Open Access
Optimizing Globalization Will Become Possible with a New Paradigm
Author(s) -
Hector E Garcia
Publication year - 2020
Publication title -
interdisciplinary journal of partnership studies
Language(s) - English
Resource type - Journals
ISSN - 2380-8969
DOI - 10.24926/ijps.v7i1.3029
Subject(s) - globalization , dignity , humanity , complementarity (molecular biology) , political science , economic system , development economics , economics , political economy , market economy , law , biology , genetics
Humanity is experiencing great trauma during the current phase of globalization. According to the Peterson Institute for International Economics (PIIE; 2019), “Globalization is… the growing interdependence of the world’s economies, cultures, and populations, brought about by cross-border trade in goods and services, technology, and flows of investment, people, and information.” The human factor is included significantly in the PIIE definition—cultures, populations and flows of people. The human factor has been the least considered in current and early stages of globalization. That factor causes the most resistance and fear. Where and how are we looking for solutions?
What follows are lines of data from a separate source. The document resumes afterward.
/-- The settlement arithmetic, stage by stage, for a booking that aired, and every result of one that never did,
charged or not. -/
def Obligations.SettlementStages : Prop :=
  ∀ (b : Booking) (m : Meter) (ae : Nat),
    let n := b.windows.length
    let t := b.tariff
    let x := chargesAired b m ae
    (x.bookedMs = b.endE - b.startS ∧
      x.overrunMs = (if b.endE < ae then ae - b.endE else 0) ∧
      x.chargeableMs = (if t.grace < x.overrunMs then x.overrunMs - t.grace else 0) ∧
      x.qualifyingMs = m.qualifying ∧
      x.baseMin = (x.bookedMs + 59999) / 60000 ∧ x.overMin = (x.chargeableMs + 59999) / 60000 ∧
      x.creditMin = x.qualifyingMs / 60000 ∧
      x.baseCharge = x.baseMin * (t.base + (n - 1) * t.fan) ∧
      x.overCharge = x.overMin * (t.overrun + (n - 1) * t.fan) ∧
      x.credit =
        (if x.creditMin * t.credit ≤ x.baseCharge then x.creditMin * t.credit else x.baseCharge) ∧
      (x.capped = true ↔ x.baseCharge < x.creditMin * t.credit) ∧
      x.credit ≤ x.baseCharge ∧ x.total = x.baseCharge + x.overCharge - x.credit) ∧
    chargesNeverAired b false =
      { bookedMs := b.endE - b.startS, overrunMs := 0, chargeableMs := 0, qualifyingMs := 0,
        baseMin := 0, overMin := 0, creditMin := 0, baseCharge := 0, overCharge := 0, credit := 0,
        total := 0, capped := false } ∧
    chargesNeverAired b true =
      (let charge := (b.endE - b.startS + 59999) / 60000 * (t.base + (n - 1) * t.fan)
       { bookedMs := b.endE - b.startS, overrunMs := 0, chargeableMs := 0, qualifyingMs := 0,
         baseMin := (b.endE - b.startS + 59999) / 60000, overMin := 0, creditMin := 0,
         baseCharge := charge, overCharge := 0, credit := 0, total := charge, capped := false })

/-- RELEASE, CANCEL and METER: NO_BOOKING, WRONG_STATE, else the close RELEASED, the close CANCELLED, or a reading
that changes no table. -/
def Obligations.ReleaseCancelAndMeter : Prop :=
  ∀ (s : State) (mtag index : Nat) (entry : List Byte),
    let h := orderHandle entry
    let b := s.bookings[h.index]
    let now := s.time.house
    let s0 := { s with port := s.port.drop mtag }
    let aired := b.state = .onAir ∨ b.state = .overrun
    let waits := b.state = .pending ∨ b.state = .preroll
    (∀ code c, (code, c) ∈
        [(7, Instr.release mtag entry), (8, Instr.cancel mtag entry), (9, Instr.meter mtag entry)] →
      s.orderArrives mtag index code entry → shapeOk code entry = true →
      (b.gen ≠ h.gen → exec c s = .next (s.refusedWith mtag index entry .noBooking)) ∧
      (b.gen = h.gen → ((code = 8 ∧ ¬waits) ∨ (code ≠ 8 ∧ ¬aired)) →
        exec c s = .next (s.refusedWith mtag index entry .wrongState))) ∧
    (s.orderArrives mtag index 7 entry → shapeOk 7 entry = true → b.gen = h.gen → aired →
      exec (.release mtag entry) s =
        .next ((s0.closeBooking h.index .released false).doneWith index entry false
          (.release h now))) ∧
    (s.orderArrives mtag index 8 entry → shapeOk 8 entry = true → b.gen = h.gen → waits →
      exec (.cancel mtag entry) s =
        .next (State.doneWith
          (State.closeBooking h.index .cancelled false
            { s0 with bookings := s.bookings.set h.index { b with cancelTime := some now } })
          index entry false
          (.cancel h (decide (b.startS - now < b.tariff.lateWindow)) now))) ∧
    (s.orderArrives mtag index 9 entry → shapeOk 9 entry = true → b.gen = h.gen → aired →
      ∃ m : Meter,
        (b.meter.openSpan = none → m = b.meter) ∧
        (∀ o, b.meter.openSpan = some o → m =
          { b.meter with
            spans := min 4294967295 (b.meter.spans + 1)
            longest := max b.meter.longest (now - o)
            qualifying := if b.tariff.threshold ≤ now - o then b.meter.qualifying + (now - o)
              else b.meter.qualifying
            openSpan := none }) ∧
        exec (.meter mtag entry) s =
          .next (s0.answerOrder
            (.meter
              { tag := word32At entry 4, index, handle := { index := h.index, gen := b.gen },
                state := b.state, startS := b.startS, endE := b.endE, actStart := b.actStart,
                actEnd := now, charges := chargesAired b m now, spans := m.spans,
                longest := m.longest, openLength := b.meter.openSpan.map fun o => now - o,
                delivered := m.delivered, deliveredBytes := m.deliveredBytes, fills := m.fills,
                skipped := m.skipped, legSwitches := m.legSwitches })))

/-- DEFINE_WINDOW: MALFORMED, RANGE, IN_USE, else the tag and the guard depth, held at half the ring depth. -/
def Obligations.DefineWindowRecordsTagAndGuard : Prop :=
  ∀ (s : State) (mtag index : Nat) (entry : List Byte),
    s.orderArrives mtag index 10 entry →
    (∀ i, i < 128 → fieldByte 10 entry i = false → byteAt entry i ≠ 0 →
      exec (.defineWindow mtag entry) s = .next (s.refusedWith mtag index entry .malformed)) ∧
    (shapeOk 10 entry = true → 32 ≤ field entry 8 2 →
      exec (.defineWindow mtag entry) s = .next (s.refusedWith mtag index entry .range)) ∧
    ∀ i : Fin 32, shapeOk 10 entry = true → field entry 8 2 = i.val →
      let w := s.windows[i]
      let tag := word16At entry 0x0A
      let asked := field entry 0x0C 2
      let half := s.ctl.settings.d / 2
      let guard := if half < asked then half else asked
      (w.holder ≠ none → tag ≠ w.tag →
        exec (.defineWindow mtag entry) s = .next (s.refusedWith mtag index entry .inUse)) ∧
      ((w.holder = none ∨ tag = w.tag) →
        exec (.defineWindow mtag entry) s =
          .next (State.doneWith
            { s with
              port := s.port.drop mtag
              windows := s.windows.set i { w with defined := true, tag, guard } }
            index entry (decide (half < asked))
            (.defineWindow i w.defined tag guard
              { takePending := w.takePending, shift := w.shift, holder := w.holder, last := w.last,
                dseq := w.dseq, fillRun := w.fillRun, counters := w.counters })))

/-- The pre-roll expiry and the line-check wait: PREROLL entry, or the close of a booking that names a source not
enabled, marked WITHDRAWN; the line check's end and its notice.
A command whose condition does not hold is no event (the model's choice, log 3). -/
def Obligations.PrerollAndLineCheck : Prop :=
  ∀ (s : State) (i : Fin 256),
    let b := s.bookings[i]
    let now := s.time.house
    let waits := (∃ x ∈ b.sources, s.health[x].state = .absent) ∧ s.ctl.settings.lineWait ≠ 0
    (b.state = .pending → ∀ e, b.prerollExp = some e → e ≤ now →
      ((∃ x ∈ b.sources, s.sources[x].enabled = false) →
        exec (.prerollExpiry i) s =
          .next (State.closeBooking i .cancelled true
            { s with bookings := s.bookings.set i { b with cancelTime := some now } })) ∧
      ((∀ x ∈ b.sources, s.sources[x].enabled = true) →
        exec (.prerollExpiry i) s = .next (s.enterPreroll i))) ∧
    ((b.state ≠ .pending ∨ ∀ e, b.prerollExp = some e → now < e) →
      exec (.prerollExpiry i) s = .next s) ∧
    (∃ v : State, v = { s with
        bookings := s.bookings.set i
          { b with state := .preroll, prerollExp := none, startExp := some b.startS }
        legs := if b.mode = .switch then
          s.legs.set i (some { active := none, forced := .auto, wtrExp := none }) else s.legs
        useCounts := v.useCounts } ∧
      (b.backup ≠ some b.main → ∀ x : Fin 48, v.useCounts[x] =
        if x = b.main ∨ b.backup = some x then s.useCounts[x] + 1 else s.useCounts[x]) ∧
      (waits → s.enterPreroll i =
        { v with
          bookings := s.bookings.set i
            { b with
              state := .preroll, prerollExp := none, startExp := some b.startS
              lineCheck := .waiting, lineExp := some (now + s.ctl.settings.lineWait) } }) ∧
      (¬waits → s.enterPreroll i = v.endLineCheck i .entry)) ∧
    (b.lineCheck = .waiting → ∀ e, b.lineExp = some e → e ≤ now →
      exec (.lineCheckWaitExpiry i) s = .next (s.endLineCheck i .wait)) ∧
    ((b.lineCheck ≠ .waiting ∨ ∀ e, b.lineExp = some e → now < e) →
      exec (.lineCheckWaitExpiry i) s = .next s) ∧
    ∀ trigger,
      s.endLineCheck i trigger =
        State.offer
          (.lineCheck
            { handle := { index := i, gen := b.gen }, trigger
              result :=
                if s.available b.main then .ready
                else if s.backupAvailable b.backup then .degraded
                else .notReady
              mainHealth := s.health[b.main].state
              backupHealth := b.backup.map fun x => s.health[x].state })
          { s with bookings := s.bookings.set i { b with lineCheck := .done, lineExp := none } }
We keep focusing on areas where we have invested the most—economy, technology and physical science, while increasingly disregarding human dignity and human agency (Haque, 2018). This article proposes that we can address these inconsistencies in globalization if humanity evolves to greater maturity through a paradigm, which reveals cultural interdependence as a priority on par with economic and technological interdependence. Such a paradigm is Cultural Complementarity, which can harness cultural synergy to complement the achievements already in place and to reduce fear and divisiveness and their resulting excess and crises.